One morning last week I received an incident telling me the SharePoint 2016 index partition was not functioning correctly. In the Central Administration both Index partitions where showing a yellow warning icon
Because it was a holiday for the customer, but not for me, I was able to do a restart of the server. After this reboot the issue corrected itself on one server but not on the other server. As the Index Partition was setup high available, we removed one server from the topology and started troubleshooting. The first guess was to just redo the configuration and re-adding the server. When connecting the server I received an error the SharePoint server could not be contacted. After checking and doublechecking the required firewall ports were open, the server was online and the Search Service really was started on the server it was time to dig into the ULS log.

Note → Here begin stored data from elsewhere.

/-- A matching sense echo confirms the SENSING relays of its chain whose contacts are as the wave wants them, each taken
whole, with its wear increment, its notices and its causes, in some order (FREE: DESIGN CHOICE, log 6); a SENSING
relay of timeout 0 that is not confirmed by its first read is not read again, and fails at the end of the period. A chain
with SENSING relays left enters SENSE_INTERVAL, any other is DONE; the deadline becomes the largest timeout left, and with
no SENSING relay left the wave ends. When the deadline has been reached, the period goes on while another exchange is in
flight and otherwise ends as SENSE_DEADLINE ends it. The end of an interval begins the next sense exchange, unless the
deadline has been reached (R89 to R92, R110, R163). That a relay of timeout 0 stays SENSING after its one read, and that a deadline of
0 is reached at once, are the model's readings of R90 and R91 (DEDUCED, log 15). -/
def Obligations.SenseEchoesConfirmMatchingRelays : Prop :=
  (∀ (s : State) (c : Fin 8) (n d : Nat) (reached : Bool) (echo made : Image) (w : Wave), s.ring.reading = none →
    s.coil.wave = some w → w.stage = .sensing d reached → s.exchange c = .sensing n .echoWait →
    echo = s.coil.images.get 0 c → Ascending (w.relays.map WaveRelay.relay) →
    let relays := w.sensed c made
    let matching := (w.relays.filter (fun x => decide (x.relay / 128 = c.val ∧ x.status = .sensing ∧ x.spent = false ∧
      made.getLsbD (x.relay % 128) = w.close))).map WaveRelay.relay
    ∃ v, State.ConfirmsTo { s with coil := v.coil } v w.close matching ∧
      State.Moves { s with coil.wave := some { w with relays := relays } } { s with coil := v.coil } c
        (if ∃ x ∈ relays, x.relay / 128 = c.val ∧ x.status = .sensing then .senseInterval else .done) ∧
      ((∀ x ∈ relays, x.status ≠ .sensing) →
        exec (.senseEcho c echo made) s = .next (v.endWave { w with relays := relays })) ∧
      ∀ m, LargestTimeout relays m →
        let goesOn := fun b : Bool => { v with coil.wave := some { w with relays := relays, stage := .sensing m b } }
        (reached = false → 0 < m → exec (.senseEcho c echo made) s = .next (goesOn false)) ∧
        (reached = true ∨ m = 0 →
          ((∃ k ∈ w.chains, k ≠ c ∧ ∃ a st, s.exchange k = .sensing a st) →
            exec (.senseEcho c echo made) s = .next (goesOn true)) ∧
          ((∀ k ∈ w.chains, k ≠ c → ∀ a st, s.exchange k ≠ .sensing a st) →
            exec (.senseEcho c echo made) s = exec .senseDeadline (goesOn true)))) ∧
  ∀ (s : State) (c : Fin 8) (w : Wave) (d : Nat), s.ring.reading = none → s.coil.wave = some w →
    s.exchange c = .senseInterval →
    (w.stage = .sensing d false → ∃ u, exec (.senseIntervalEnd c) s = .next u ∧ s.Moves u c (.sensing 1 .shifting)) ∧
    (w.stage = .sensing d true → exec (.senseIntervalEnd c) s = .next s)

/-- The deadline of a sense period is recorded while a sense exchange is in flight. With none in flight every relay still
SENSING becomes CONTACT_FAILED and UNKNOWN and stays pending, one CONTACT fault naming the lowest of them and their count
goes to the fault record, GOOD relays among them become SUSPECT and SUSPECT ones RETIRED with no wear count changed, a
RETIRE notice with its present count is handed on for each newly RETIRED one in ascending index, and the wave ends (R91,
R111, R123 to R126, R164, R165). -/
def Obligations.SenseDeadlinesFailUnconfirmedRelays : Prop :=
  ∀ (s : State) (w : Wave) (t : Transition) (d m : Nat) (reached : Bool), s.ring.reading = none →
    s.coil.wave = some w → w.stage = .sensing d reached → s.engine.transition = some t → Ascending (w.relays.map WaveRelay.relay) →
    LargestTimeout w.relays m →
    let rs := w.having none .sensing
    let failing : Wave := { w with relays := w.given rs .contactFailed, failed := true, stage := .sensing m true }
    let handed : List Notice := (rs.filter (fun r => decide ((s.wearOf r).health = .suspect))).map
      (fun r => { relay := r, kind := .retire, count := (s.wearOf r).count })
    ((∃ c ∈ w.chains, ∃ n st, s.exchange c = .sensing n st) → exec .senseDeadline s =
      .next { s with coil.wave := some { w with stage := .sensing m true } }) ∧
    ((∀ c ∈ w.chains, ∀ n st, s.exchange c ≠ .sensing n st) → ∃ v : State,
      exec .senseDeadline s = .next (v.endWave failing) ∧
      v = { s with
        engine.actual := v.engine.actual, wear := v.wear, alerts := v.alerts, coil.wave := v.coil.wave,
        engine.fault := faultTaken s.engine.fault
          { kind := .contact, phase := if w.close then .closing else .opening, transition := t.kind,
            number := t.number, relay := rs.head?, chain := none, count := rs.length } } ∧
      (∀ r, Table.get .opened v.engine.actual r =
        if r ∈ rs then .unknown else Table.get .opened s.engine.actual r) ∧
      (∀ r, (v.wearOf r).count = (s.wearOf r).count ∧ (v.wearOf r).health =
        if r ∈ rs then (if (s.wearOf r).health = .good then .suspect else .retired) else (s.wearOf r).health) ∧
      (s.wear.notices.length ≤ 16 →
        v.wear.notices = (s.wear.notices ++ handed).take 16 ∧
        (v.isRaised .wear = true ↔ s.isRaised .wear = true ∨ handed ≠ [] ∧ s.wear.notices.length < 16) ∧
        (v.isRaised .noticeFull = true ↔
          s.isRaised .noticeFull = true ∨ 16 < s.wear.notices.length + handed.length)) ∧
      ∀ c, c ≠ .wear → c ≠ .noticeFull → v.isRaised c = s.isRaised c)

/-- An event whose cause is not in effect changes nothing: an echo or its absence outside an echo wait of its kind, a late
echo, the end of a shift, interval, timed wait, deadline or guard wait that is not running, QACK outside the guard wait,
the end of a resolution or of a reset with none in progress, and the expiry of a stopped link timer (R86, R105; for the
other events DESIGN CHOICE, logs 5 and 23). With a READ being filled: ReadsFillWhileEventsFall. -/
def Obligations.EventsWithoutACauseChangeNothing : Prop :=
  ∀ (s : State) (c : Fin 8) (echo made : Image) (straps : BitVec 4), s.ring.reading = none →
    exec (.staleEcho c echo) s = .next s ∧
    ((∀ n, s.exchange c ≠ .writing n .echoWait) → exec (.writeEcho c echo) s = .next s) ∧
    ((∀ n, s.exchange c ≠ .sensing n .echoWait) → exec (.senseEcho c echo made) s = .next s) ∧
    ((∀ n, s.exchange c ≠ .writing n .echoWait ∧ s.exchange c ≠ .sensing n .echoWait) →
      exec (.noEcho c) s = .next s) ∧
    ((∀ n, s.exchange c ≠ .writing n .shifting ∧ s.exchange c ≠ .sensing n .shifting) →
      exec (.shiftComplete c) s = .next s) ∧
    (s.exchange c ≠ .senseInterval → exec (.senseIntervalEnd c) s = .next s) ∧
    ((∀ w, s.coil.wave = some w → w.stage ≠ .timedWait) → exec .timedWaitEnd s = .next s) ∧
    ((∀ w, s.coil.wave = some w → ∀ d b, w.stage ≠ .sensing d b) → exec .senseDeadline s = .next s) ∧
    (s.engine.phase ≠ .guarding → exec .qackHigh s = .next s ∧ exec .guardTimeout s = .next s) ∧
    (s.resolver.context = none → exec .resolutionComplete s = .next s) ∧
    (s.control.resetting = none → exec (.resetEnd straps) s = .next s) ∧
    (s.control.linkTimer = false → exec .linkLoss s = .next s)

/-! ### Recovery -/

/-- ABORT suspends a guarding transition at once, is noted while waves run, and is refused with nothing in flight. RESUME
carries a suspended transition on from its first phase, cold, and is refused otherwise (R127 to R130, R133, R134). -/
def Obligations.AbortStopsAndResumeContinues : Prop :=
  ∀ (s : State) (e : Envelope) (a : ControlArg) (b : Bool), s.ActsOn e b → s.control.mode ≠ .lockedOut →
    let aborted := fun t x => exec (.abort e a) s = .next (State.replies t kindControl (controlArgWord a 4) e b x)
    let resumed := fun t x => exec (.resume e a) s = .next (State.replies t kindControl (controlArgWord a 5) e b x)
    (s.engine.phase = .guarding → ∃ u, s.SuspendsTo u .aborted .guard ∧ aborted u .accepted) ∧
    (s.engine.phase = .opening ∨ s.engine.phase = .closing →
      aborted { s with engine.abortNoted := true } .accepted) ∧
    (s.engine.phase = .idle ∨ s.engine.phase = .suspended → aborted s (.refused .nothingInFlight)) ∧
    (s.engine.phase ≠ .suspended → resumed s (.refused .notSuspended)) ∧
    ∀ t, s.engine.phase = .suspended → s.engine.transition = some t →
      resumed (State.launch
        { s with
          engine.suspension := .none, engine.suspendedPhase := none,
          engine.transition := some { t with hot := false } }) .accepted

After some digging in the log files we found the hostcontroller.exe process trying to connect to the search service on all servers, but not succeeding in contacting one server. The error message stated was
Failed to connect to Host controller in Server : <servername>. Exception : System.ServiceModel.Security.SecurityNegotiationException: A call to SSPI failed, see inner exception. —> System.Security.Authentication.AuthenticationException: A call to SSPI failed, see inner exception. —> System.ComponentModel.Win32Exception: The encryption type requested is not supported by the KDC
A possible cause for this error may be the disabling of certain encryption protocols in scope of a host hardening project. A first hint was to check the enabled encryption protocols in the security policy :
“Network Security: Configure encryption types allowed for Kerberos” to “Enabled” with only the following selected:
Future encryption types
After a reboot of the working server the issue popped back up on the working server, but was fixed on the non-working server. Another reboot fixed it for both. Another reboot reversed the above scenario. This lead us to believe the issue was somewhere else then SharePoint. Next suspect was the Active Directory. The hosts which were not working were all connecting to the same domain controller. After a call with the project team it became clear a Domain Function Level upgrade was performed from Windows 2003 to Windows 2008R2 last week. After the DFL/FFL upgrade the servers where not rebooted. On the DC we saw some messages which might have been related to the problem. Because the impact was minimal, a reboot was executed on the environment and this fixed the problem.
- Reboot the DC (or the KDC service on the DC) after upgrading the DFL/FFL
- Check all applications in a test environment before doing the upgrade in production
- Beware of an DFL/FFL upgrade from Windows 2003